How do you extract reward signals when all rollouts fail?
This explores the all-negative rollout problem in RL: when every sampled attempt at a task fails, the usual outcome-based advantage collapses to zero — so the question is where any usable learning signal can still come from.
This explores the all-negative rollout problem in RL: when every sampled attempt at a task fails, the usual outcome-based advantage collapses to zero — so the question is where any usable learning signal can still come from. The corpus answers this from several angles that don't share vocabulary but circle the same territory. The first and most direct: you may not need a single success at all. Negative reinforcement alone — training only on what went wrong — can match or exceed full PPO/GRPO, because suppressing incorrect trajectories preserves diversity rather than collapsing probability mass onto a few winners Does negative reinforcement alone outperform full reinforcement learning?. So an all-failure batch isn't dead weight; it's exactly the regime where negative-only learning has something to push against.

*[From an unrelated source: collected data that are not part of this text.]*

-- ==== Sys2Proof/Machine/Dxb.lean ====
section
/-! DEFINITION. DXB blocks: the grids, the quantiser, and QDXB and DQDXB (R256 to R260, R314, R315). -/

namespace Sys2Proof.Machine

open Host (Outcome)

/-- The last MAG code of a format; the extra point follows it (R257, R259). -/
def dxbTop (four : Bool) : Nat := if four then 3 else 63

/-- The value of a MAG code in units of 2^−5 for DXB8 and of 1 for DXB4; one past the last is the extra point. -/
def dxbUnits (four : Bool) (c : Nat) : Nat := if four then c else if c < 8 then c else (8 + c % 8) * 2 ^ (c / 8 - 1)

/-- The exponent of a unit. -/
def dxbUnitExp (four : Bool) : Int := if four then 0 else -5

/-- A magnitude on the grid, as a fraction of units. -/
structure OnGrid where
  num : Nat
  den : Nat
  deriving DecidableEq, Repr

/-- The magnitude m × 2^e under the scale 2^x. -/
def OnGrid.of (four : Bool) (m : Nat) (e x : Int) : OnGrid :=
  let g := e - x - dxbUnitExp four
  { num := m * 2 ^ g.toNat, den := 2 ^ (-g).toNat }

/-- The largest code whose point is at most y. -/
def OnGrid.lo (four : Bool) (y : OnGrid) : Nat :=
  (List.range (dxbTop four + 2)).foldl (fun c i => if dxbUnits four i * y.den ≤ y.num then i else c) 0

/-- `near`: the nearest code, a tie to the even one (R259). -/
def OnGrid.near (four : Bool) (y : OnGrid) : Nat :=
  let c := y.lo four
  if dxbTop four < c then c
  else
    let mid := (dxbUnits four c + dxbUnits four (c + 1)) * y.den
    if 2 * y.num < mid || (2 * y.num = mid && c % 2 = 0) then c else c + 1

/-- The 24 discarded bits (R259). -/
def OnGrid.d (four : Bool) (y : OnGrid) : Nat :=
  let c := y.lo four
  (y.num - dxbUnits four c * y.den) * 2 ^ 24 / ((dxbUnits four (c + 1) - dxbUnits four c) * y.den)

/-- A quantised block: the scales, the codes, whether an element saturated. -/
structure DxbBlock where
  sa : Nat
  sb : Nat
  codes : List Nat
  sat : Bool
  deriving DecidableEq, Repr

/-- One element's choice of scale: y, SEL and its sign (R259). -/
structure DxbElem where
  y : OnGrid
  sel : Nat
  neg : Bool
  deriving DecidableEq, Repr

def dxbElem (four : Bool) (ea eb : Int) : Option FVal → DxbElem
  | some (.fin s m e) =>
    let y := OnGrid.of four m e eb
    if y.near four ≤ dxbTop four then { y := y, sel := 1, neg := s }
    else { y := OnGrid.of four m e ea, sel := 0, neg := s }
  | _ => { y := { num := 0, den := 1 }, sel := 0, neg := false }

/-- `quant_block` (R259): the inputs, none where the place is padding. -/
def quantBlock (four rs : Bool) (d : Nat) (xs : List (Option FVal)) : DxbBlock :=
  let bad := xs.any fun x => match x with
    | some .nan => true
    | some (.inf _) => true
    | _ => false
  let top : Option Int := xs.foldl (fun acc x => match x with
    | some (.fin _ m e) => if m = 0 then acc else
        let l : Int := Nat.log2 m + e
        match acc with
        | none => some l
        | some a => some (max a l)
    | _ => acc) none
  if bad then { sa := 0xFF, sb := 0xFF, codes := xs.map fun _ => 0, sat := false }
  else match top with
    | none => { sa := 0x7F, sb := 0x7F, codes := xs.map fun _ => 0, sat := false }
    | some l =>
      let ea := max (l - (if four then 1 else 4)) (-127)
      let eb := max (ea - d) (-127)
      let es := xs.map (dxbElem four ea eb)
      let ds := es.map fun e => e.y.d four
      let q := (List.range xs.length).zip es |>.map fun (i, e) =>
        if rs then
          if hash24 (ds.getD ((i + 31) % 32) 0) (ds.getD ((i + 1) % 32) 0) i < ds.getD i 0 then e.y.lo four + 1
          else e.y.lo four
        else e.y.near four
      let code := fun (c : Nat) (e : DxbElem) =>
        let c := min c (dxbTop four)
        if c = 0 then 0 else ((2 * e.sel + (if e.neg then 1 else 0)) * (dxbTop four + 1)) + c
      { sa := (ea + 127).toNat, sb := (eb + 127).toNat, codes := (q.zip es).map fun (c, e) => code c e,
        sat := q.any fun c => decide (dxbTop four < c) }

/-- The value of a code under its scales; NaN under the scale 0xFF (R257). -/
def dxbValue (four : Bool) (sa sb c : Nat) : FVal :=
  let n := dxbTop four + 1
  let s := if c / (2 * n) % 2 = 0 then sa else sb
  if s = 0xFF then .nan
  else if c % n = 0 then .fin false 0 0
  else .fin (c / n % 2 == 1) (dxbUnits four (c % n)) ((s : Int) - 127 + dxbUnitExp four)

/-- Codes packed into a word, the first lowest. -/
def packCodes (width : Nat) (cs : List Nat) : Word :=
  BitVec.ofNat 32 (cs.foldr (fun c acc => c + 2 ^ width * acc) 0)

/-- `n` consecutive places of a list. -/
def slice {α : Type} (xs : List α) (i n : Nat) : List α := (xs.drop i).take n

/-- The real-element count of QDXB (R314). -/
def qdxbCount (h : Hints) : Nat := (h.imm20.map BitVec.toNat).getD 32

def execQdxb (d a : BitVec 8) (x f h : BitVec 1) (p : BitVec 3) (s : State) : Outcome State Fault Refusal :=
  let n := qdxbCount s.ag.hints
  s.runWord (.qdxb d a x f h p)
    { hints := { imm20 := true, dxbd := true }, regs := regsUpTo [vn d + 8, vn a + 31],
      ok := decide (1 ≤ n) && decide (n ≤ 32) } fun s =>
    let xs := (List.range 32).map fun i => if i < n then some (f32.unpack (s.v (vn a + i)).toNat) else none
    let b := quantBlock (f == 1#1) (x == 1#1) ((s.ag.hints.dxbd.getD 6#4).toNat) xs
    let scales := BitVec.ofNat 32 (b.sa + 256 * b.sb)
    let s := if f = 0#1 then
        (s.setVs (vn d) ((List.range 8).map fun q => packCodes 8 (slice b.codes (4 * q) 4))).setV (vn d + 8) scales
      else
        let old := s.v (vn d + 8)
        let new := if h = 0#1 then (old &&& 0xFFFF0000#32) ||| scales else (old &&& 0xFFFF#32) ||| (scales <<< 16)
        (s.setVs (vn d + 4 * h.toNat) ((List.range 4).map fun q => packCodes 4 (slice b.codes (8 * q) 8))).setV
          (vn d + 8) new
    .done (s.setP p b.sat)

def execDqdxb (d a b : BitVec 8) (m : BitVec 1) (s : State) : Outcome State Fault Refusal :=
  let four := m == 1#1
  let n := if four then 8 else 4
  s.runWord (.dqdxb d a b m) { regs := regsUpTo [vn d + n - 1, vn a, vn b] } fun s =>
    let codes := s.v (vn a)
    let sc := s.v (vn b)
    .done (s.setVs (vn d) ((List.range n).map fun i =>
      s.ofF .rn (dxbValue four (bits sc 0 8).toNat (bits sc 8 8).toNat (codes.toNat / 2 ^ (32 / n * i) % 2 ^ (32 / n)))))

end Sys2Proof.Machine
end

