/-- Accesses of an aperture accepted and without their completion. -/
def State.acceptedOf (s : State) (n : Nat) : List (Nat × NetAccess) :=
  s.net.filter fun (e : Nat × NetAccess) => e.2.aperture = n && e.2.phase == .accepted

/-- Step 3 of R56, once a draining aperture awaits no completion. -/
def State.drained? (s : State) (n : Nat) : State :=
  if (s.aperture n).state == .draining && (s.acceptedOf n).isEmpty then
    s.modAperture n fun k => { k with
      gen := k.gen + 1#8, state := .fencing, shadowGen := k.gen + 1#8, shadowState := .fencing }
  else s

/-- An aperture opened (R53). -/
def State.openAperture (s : State) (n : Nat) : State :=
  let k := s.aperture n
  if k.state == .off && k.ports != 0#12 then
    s.modAperture n fun k => { k with state := .open_, shadowState := .open_, shadowGen := k.gen }
  else s

/-- The retirement of an aperture begun (R56). -/
def State.retireAperture (s : State) (n : Nat) : State :=
  if (s.aperture n).state == .open_ then
    (s.modAperture n fun k => { k with state := .draining, shadowState := .draining, drainAt := s.cclk }).drained? n
  else s

def execApertureEn (aperture : Nat) (s : State) : Outcome State Fault Refusal :=
  .next (if s.isOpen && decide (aperture < 64) then s.openAperture aperture else s)

def execApertureRetire (aperture : Nat) (s : State) : Outcome State Fault Refusal :=
  .next (if s.isOpen && decide (aperture < 64) then s.retireAperture aperture else s)

/-- RETIRE_TIMEOUT (R56): what still awaits its completion is completed as failed. -/
def execRetireTimeout (aperture : Nat) (s : State) : Outcome State Fault Refusal :=
  .next (if (s.aperture aperture).state == .draining then
      ((s.acceptedOf aperture).foldl (fun (s : State) (e : Nat × NetAccess) => s.netFail e.1 e.2 .peerLink) s).drained?
        aperture
    else s)

/-- No access of an aperture with an old stamp is left in a network. -/
def State.fenced (s : State) (n : Nat) : Bool :=
  s.net.all fun (e : Nat × NetAccess) =>
    !(e.2.aperture == n && e.2.phase == .inNetwork && e.2.stamp != (s.aperture n).gen)

/-- RETIRE_FENCED (R56). -/
def execRetireFenced (aperture : Nat) (s : State) : Outcome State Fault Refusal :=
  .next (if (s.aperture aperture).state == .fencing && s.fenced aperture then
      s.modAperture aperture fun k => { k with state := .off, shadowState := .off }
    else s)

/-- Bytes a completion returns for an access (R55). -/
def NetKind.answer (k : NetKind) (bs : List Byte) : List Byte :=
  let n := match k with
    | .load n => n
    | .store _ => 0
    | .atomic _ _ n _ _ r => if r then n else 0
  (bs ++ List.replicate n 0#8).take n

/-- PEER_COMPLETION (R55, R56). -/
def execPeerCompletion (access : Nat) (bytes : List Byte) (s : State) : Outcome State Fault Refusal :=
  .next (match s.net.find? access with
    | none => s
    | some a =>
      if a.phase != .accepted then s
      else (s.netSettle access a (.done (a.kind.answer bytes))).drained? a.aperture)

/-! ### The host and peers in device memory -/

/-- What the host or a peer does with a line follows the line's writes, for those that observe it in turn (R240). -/
def State.seenOut (s : State) (pa : Nat) : State := { s with outTs := tmax s.outTs (s.wtsOf pa) }
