-- ==== Sys2Proof/Machine/Dispatch.lean ====
section
/-! DEFINITION. The meaning of every row of the opcode table: one arm per constructor. -/

namespace Sys2Proof.Machine
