/-- The state with some bytes of memory written, in order. -/
def State.after (s : State) (ws : List (Nat × List Byte)) : State :=
  ws.foldl (fun s w => s.pokeBytes w.1 w.2) s

/-- Index entry i of a clutch as memory holds it (R88). -/
def State.indexEntry (s : State) (c : Clutch) (i : Nat) : IndexEntry :=
  let at_ := s.paOf (c.index + 16 * i)
  { fence := s.numAt at_ 8, block := s.numAt (at_ + 8) 4 }

/-- The index of a clutch with LIVE entries is sound (R87, R88): usable, each entry's fence and block in range and its
reserved word zero, the fences rising. -/
structure State.IndexSound (s : State) (c : Clutch) (need : Need) : Prop where
  usable : s.Shared need c.index (16 * c.live)
  each : ∀ i < c.live, (s.indexEntry c i).fence < 2 ^ 62 ∧ (s.indexEntry c i).block < c.count ∧
    s.numAt (s.paOf (c.index + 16 * i) + 12) 4 = 0
  rises : ∀ i j, i < j → j < c.live → (s.indexEntry c i).fence ≤ (s.indexEntry c j).fence

/-- The block of an index entry holds `es` (R87, R89, R91): usable, its header sound, its payload the elements' stream. -/
structure State.BlockHolds (s : State) (c : Clutch) (need : Need) (e : IndexEntry) (next : Nat) (es : List Elem) : Prop where
  usable : s.Shared need (c.pool + 256 * e.block) 256
  fence : s.numAt (s.paOf (c.pool + 256 * e.block)) 8 = e.fence
  next : s.numAt (s.paOf (c.pool + 256 * e.block) + 12) 4 = next ∧ (next = 0xFFFFFFFF ∨ next < c.count)
  bits : s.numAt (s.paOf (c.pool + 256 * e.block) + 10) 2 ≤ 1920
  stream : decodeElems (beNat (s.bytesAt (s.paOf (c.pool + 256 * e.block) + 16) 112 ++
      s.bytesAt (s.paOf (c.pool + 256 * e.block + 128)) 128)) (s.numAt (s.paOf (c.pool + 256 * e.block) + 10) 2)
    c.w c.ab (s.numAt (s.paOf (c.pool + 256 * e.block) + 8) 2) 0 e.fence = some es
  keys : ∀ x ∈ es, x.key < 2 ^ c.kw

/-- The entry a key belongs to (R95): the last whose fence is at most the key, or the first. -/
def State.EntryOfKey (s : State) (c : Clutch) (key i : Nat) : Prop :=
  i < c.live ∧ (i = 0 ∨ (s.indexEntry c i).fence ≤ key) ∧ ∀ j, i < j → j < c.live → key < (s.indexEntry c j).fence

/-- Node n of a target's pool as memory holds it (R110). -/
def State.nodeAt (s : State) (t : Target) (n : Nat) : Frag :=
  let at_ := s.paOf (t.pool + 16 * n)
  let word := fun i => BitVec.ofNat 32 (s.numAt (at_ + 4 * i) 4)
  let seqAt := s.paOf (t.seqBase + 4 * n)
  { depth := word 0, rg := word 1, ba := word 2,
    seq := if t.ordered then BitVec.ofNat 32 (s.numAt seqAt 4) else 0#32, idx := n, at_ := at_,
    seqAt := if t.ordered then some seqAt else none }

/-- The virtual address of the head word of the pixel a register names (R109). -/
def Target.headOf (t : Target) (xy : Word) : Nat := t.headBase + 4 * (xy.toNat / 2 ^ 16 * t.width + xy.toNat % 2 ^ 16)

/-- A node and its sequence word are usable (R110, R113). -/
def State.NodeUsable (s : State) (t : Target) (need : Need) (n : Nat) : Prop :=
  s.Shared need (t.pool + 16 * n) 16 ∧ (t.ordered = true → s.Shared need (t.seqBase + 4 * n) 4)

/-- The pixel a register names holds the nodes `idx`, nearest first (R109, R110, R113). -/
structure State.PixelHolds (s : State) (t : Target) (need : Need) (xy : Word) (idx : List Nat) : Prop where
  inside : xy.toNat % 2 ^ 16 < t.width ∧ xy.toNat / 2 ^ 16 < t.height
  usable : s.Shared need (t.headOf xy) 4
  head : s.numAt (s.paOf (t.headOf xy)) 4 = idx.length * 2 ^ 27 + idx.headD 0
  bound : idx.length ≤ t.lbound
  nodes : ∀ n ∈ idx, 1 ≤ n ∧ n < 16 * t.pages ∧ s.NodeUsable t need n
  chain : ∀ k n, idx[k]? = some n → s.numAt (s.paOf (t.pool + 16 * n) + 12) 4 = idx.getD (k + 1) 0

The second move is to stop treating a rollout's reward as one scalar. A failed trajectory still contains internal structure: which steps were better or worse than their siblings. Tree-search rollouts exploit this directly — branching lets you compare subtrees against each other, manufacturing step-level preference signal from purely outcome-level (and even uniformly bad) results, without a separate process reward model Can tree structure alone convert outcome rewards into process supervision?. Relatedly, agent feedback decomposes into two orthogonal channels: evaluative (how well it went, which is flat when all fail) and directive (how it should change, which survives even total failure) Can scalar rewards capture all the information in agent feedback?. Scalar rewards throw the directive part away; recovering it is precisely how you extract signal when the evaluative axis is uniform.
A third angle treats failures as a different kind of data than successes. Recursive skill-augmented RL keeps successful episodes as concrete demonstrations but distills failures into abstracted lessons — an asymmetry that mirrors how human experts reason and that outperforms processing everything uniformly Should successful and failed episodes be processed differently?. The lesson generalizes: an all-failure batch is the input format this approach is built to convert into something useful.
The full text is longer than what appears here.